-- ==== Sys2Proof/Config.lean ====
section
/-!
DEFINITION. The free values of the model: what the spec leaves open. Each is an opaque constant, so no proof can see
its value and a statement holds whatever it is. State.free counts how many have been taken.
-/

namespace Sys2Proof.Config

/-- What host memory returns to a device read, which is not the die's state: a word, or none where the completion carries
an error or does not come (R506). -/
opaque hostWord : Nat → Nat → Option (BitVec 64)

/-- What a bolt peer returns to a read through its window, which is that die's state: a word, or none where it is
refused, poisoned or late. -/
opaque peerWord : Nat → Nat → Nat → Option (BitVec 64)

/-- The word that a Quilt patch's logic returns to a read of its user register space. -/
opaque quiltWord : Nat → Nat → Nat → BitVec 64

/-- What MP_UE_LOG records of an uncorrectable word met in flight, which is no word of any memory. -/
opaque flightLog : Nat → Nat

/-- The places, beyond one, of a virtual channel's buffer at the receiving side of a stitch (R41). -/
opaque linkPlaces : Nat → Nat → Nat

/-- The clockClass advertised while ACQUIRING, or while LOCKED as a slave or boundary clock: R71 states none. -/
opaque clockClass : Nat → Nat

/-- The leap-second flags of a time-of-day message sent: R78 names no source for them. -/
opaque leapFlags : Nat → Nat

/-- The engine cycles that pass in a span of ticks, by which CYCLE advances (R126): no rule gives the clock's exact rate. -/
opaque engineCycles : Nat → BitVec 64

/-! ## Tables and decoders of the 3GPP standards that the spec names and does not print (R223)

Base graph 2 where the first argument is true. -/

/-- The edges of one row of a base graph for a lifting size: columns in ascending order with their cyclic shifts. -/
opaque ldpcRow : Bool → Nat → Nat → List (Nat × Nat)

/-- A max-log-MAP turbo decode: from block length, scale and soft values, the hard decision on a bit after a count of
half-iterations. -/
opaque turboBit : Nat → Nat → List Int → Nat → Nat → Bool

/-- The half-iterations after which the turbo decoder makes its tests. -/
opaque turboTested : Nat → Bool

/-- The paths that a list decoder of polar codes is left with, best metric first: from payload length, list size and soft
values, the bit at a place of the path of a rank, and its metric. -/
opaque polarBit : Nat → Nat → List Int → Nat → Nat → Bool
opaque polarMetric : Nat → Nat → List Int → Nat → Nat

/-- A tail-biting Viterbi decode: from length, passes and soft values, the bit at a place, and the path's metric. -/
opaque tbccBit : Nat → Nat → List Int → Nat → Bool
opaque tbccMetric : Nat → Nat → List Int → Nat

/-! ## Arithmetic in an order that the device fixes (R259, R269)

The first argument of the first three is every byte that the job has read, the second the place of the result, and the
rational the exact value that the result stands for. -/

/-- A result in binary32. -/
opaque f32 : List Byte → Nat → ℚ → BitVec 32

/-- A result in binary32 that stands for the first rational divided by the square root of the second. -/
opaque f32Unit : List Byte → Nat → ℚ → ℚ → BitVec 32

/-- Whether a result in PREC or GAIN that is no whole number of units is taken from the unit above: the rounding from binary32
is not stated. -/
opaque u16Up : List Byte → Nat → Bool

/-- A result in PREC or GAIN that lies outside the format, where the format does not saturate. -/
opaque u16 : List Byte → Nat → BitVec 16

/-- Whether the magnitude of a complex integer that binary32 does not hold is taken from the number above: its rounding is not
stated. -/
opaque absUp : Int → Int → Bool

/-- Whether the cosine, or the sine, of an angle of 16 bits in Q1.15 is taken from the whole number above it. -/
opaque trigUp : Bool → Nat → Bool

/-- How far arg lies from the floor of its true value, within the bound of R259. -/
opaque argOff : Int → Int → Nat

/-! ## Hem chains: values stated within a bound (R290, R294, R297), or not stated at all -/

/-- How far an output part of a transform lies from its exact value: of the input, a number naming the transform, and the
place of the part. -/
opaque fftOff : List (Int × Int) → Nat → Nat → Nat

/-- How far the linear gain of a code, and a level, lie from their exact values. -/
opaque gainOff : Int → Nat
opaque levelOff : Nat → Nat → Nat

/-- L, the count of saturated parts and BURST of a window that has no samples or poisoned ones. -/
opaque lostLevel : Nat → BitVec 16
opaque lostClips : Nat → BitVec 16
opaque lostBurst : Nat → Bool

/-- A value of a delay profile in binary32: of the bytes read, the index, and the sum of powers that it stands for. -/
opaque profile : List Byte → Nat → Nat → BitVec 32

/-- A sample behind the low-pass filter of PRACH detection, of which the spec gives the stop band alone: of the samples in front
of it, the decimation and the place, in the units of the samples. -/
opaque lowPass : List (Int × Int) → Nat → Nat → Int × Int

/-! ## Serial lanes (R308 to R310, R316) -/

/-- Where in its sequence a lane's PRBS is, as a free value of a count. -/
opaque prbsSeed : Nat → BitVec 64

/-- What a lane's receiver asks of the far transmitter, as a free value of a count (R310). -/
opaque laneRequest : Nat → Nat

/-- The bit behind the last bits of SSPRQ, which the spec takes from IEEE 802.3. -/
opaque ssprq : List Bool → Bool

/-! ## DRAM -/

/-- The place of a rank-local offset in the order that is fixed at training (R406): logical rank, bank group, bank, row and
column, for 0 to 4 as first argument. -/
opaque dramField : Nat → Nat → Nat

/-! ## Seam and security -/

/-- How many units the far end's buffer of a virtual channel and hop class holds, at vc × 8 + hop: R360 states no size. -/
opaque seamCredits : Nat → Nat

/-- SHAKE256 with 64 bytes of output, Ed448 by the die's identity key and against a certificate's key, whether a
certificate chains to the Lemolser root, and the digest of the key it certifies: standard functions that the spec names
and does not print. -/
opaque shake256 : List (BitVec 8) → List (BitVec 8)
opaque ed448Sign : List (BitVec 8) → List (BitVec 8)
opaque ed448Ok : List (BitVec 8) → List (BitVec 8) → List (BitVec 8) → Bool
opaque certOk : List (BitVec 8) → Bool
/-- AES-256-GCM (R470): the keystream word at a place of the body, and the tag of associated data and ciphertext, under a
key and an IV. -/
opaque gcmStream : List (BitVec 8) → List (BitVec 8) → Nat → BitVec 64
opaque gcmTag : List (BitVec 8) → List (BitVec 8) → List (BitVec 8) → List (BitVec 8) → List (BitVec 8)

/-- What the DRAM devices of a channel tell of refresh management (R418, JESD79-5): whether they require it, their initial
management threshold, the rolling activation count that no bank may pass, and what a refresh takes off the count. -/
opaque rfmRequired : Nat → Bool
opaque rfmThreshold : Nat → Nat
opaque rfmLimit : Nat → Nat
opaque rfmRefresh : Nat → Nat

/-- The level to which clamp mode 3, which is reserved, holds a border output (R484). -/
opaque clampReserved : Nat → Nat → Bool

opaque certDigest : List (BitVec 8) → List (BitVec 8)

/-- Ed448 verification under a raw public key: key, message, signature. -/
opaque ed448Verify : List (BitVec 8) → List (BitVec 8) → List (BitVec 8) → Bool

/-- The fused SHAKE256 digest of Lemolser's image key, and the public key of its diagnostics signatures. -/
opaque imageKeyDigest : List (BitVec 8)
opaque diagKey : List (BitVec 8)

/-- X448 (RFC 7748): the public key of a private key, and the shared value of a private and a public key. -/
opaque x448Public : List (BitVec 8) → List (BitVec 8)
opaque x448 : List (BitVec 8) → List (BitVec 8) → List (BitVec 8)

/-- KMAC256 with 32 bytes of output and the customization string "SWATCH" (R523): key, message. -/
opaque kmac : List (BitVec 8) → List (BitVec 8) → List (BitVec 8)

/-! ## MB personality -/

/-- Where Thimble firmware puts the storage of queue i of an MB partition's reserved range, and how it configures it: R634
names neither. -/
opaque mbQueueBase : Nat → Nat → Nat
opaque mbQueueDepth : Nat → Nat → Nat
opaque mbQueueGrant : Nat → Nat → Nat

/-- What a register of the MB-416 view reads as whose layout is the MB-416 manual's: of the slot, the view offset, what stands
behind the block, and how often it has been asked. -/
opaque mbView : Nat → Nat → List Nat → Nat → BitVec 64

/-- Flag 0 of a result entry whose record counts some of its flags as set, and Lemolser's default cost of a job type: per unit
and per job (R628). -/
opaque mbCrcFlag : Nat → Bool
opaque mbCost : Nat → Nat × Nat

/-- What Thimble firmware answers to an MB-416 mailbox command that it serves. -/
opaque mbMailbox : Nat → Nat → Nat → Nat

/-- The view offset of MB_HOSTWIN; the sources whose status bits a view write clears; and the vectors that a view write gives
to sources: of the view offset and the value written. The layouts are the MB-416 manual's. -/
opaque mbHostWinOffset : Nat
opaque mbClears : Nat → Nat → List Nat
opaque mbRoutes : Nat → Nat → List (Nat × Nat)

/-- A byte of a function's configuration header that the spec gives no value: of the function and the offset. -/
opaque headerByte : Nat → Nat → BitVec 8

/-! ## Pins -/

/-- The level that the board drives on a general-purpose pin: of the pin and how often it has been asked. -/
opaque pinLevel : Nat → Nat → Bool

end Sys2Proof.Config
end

+ + + + + + +

Could you reproduce exactly the lines of the entries above, from the one with "ciphertext, under a" through the one with "opaque kmac : List", and nothing else?

## EXERCISE OUTPUT
/-- AES-256-GCM (R470): the keystream word at a place of the body, and the tag of associated data and ciphertext, under a
key and an IV. -/
opaque gcmStream : List (BitVec 8) → List (BitVec 8) → Nat → BitVec 64
opaque gcmTag : List (BitVec 8) → List (BitVec 8) → List (BitVec 8) → List (BitVec 8) → List (BitVec 8)

/-- What the DRAM devices of a channel tell of refresh management (R418, JESD79-5): whether they require it, their initial
management threshold, the rolling activation count that no bank may pass, and what a refresh takes off the count. -/
opaque rfmRequired : Nat → Bool
opaque rfmThreshold : Nat → Nat
opaque rfmLimit : Nat → Nat
opaque rfmRefresh : Nat → Nat

/-- The level to which clamp mode 3, which is reserved, holds a border output (R484). -/
opaque clampReserved : Nat → Nat → Bool

opaque certDigest : List (BitVec 8) → List (BitVec 8)

/-- Ed448 verification under a raw public key: key, message, signature. -/
opaque ed448Verify : List (BitVec 8) → List (BitVec 8) → List (BitVec 8) → Bool

/-- The fused SHAKE256 digest of Lemolser's image key, and the public key of its diagnostics signatures. -/
opaque imageKeyDigest : List (BitVec 8)
opaque diagKey : List (BitVec 8)

/-- X448 (RFC 7748): the public key of a private key, and the shared value of a private and a public key. -/
opaque x448Public : List (BitVec 8) → List (BitVec 8)
opaque x448 : List (BitVec 8) → List (BitVec 8) → List (BitVec 8)

/-- KMAC256 with 32 bytes of output and the customization string "SWATCH" (R523): key, message. -/
opaque kmac : List (BitVec 8) → List (BitVec 8) → List (BitVec 8)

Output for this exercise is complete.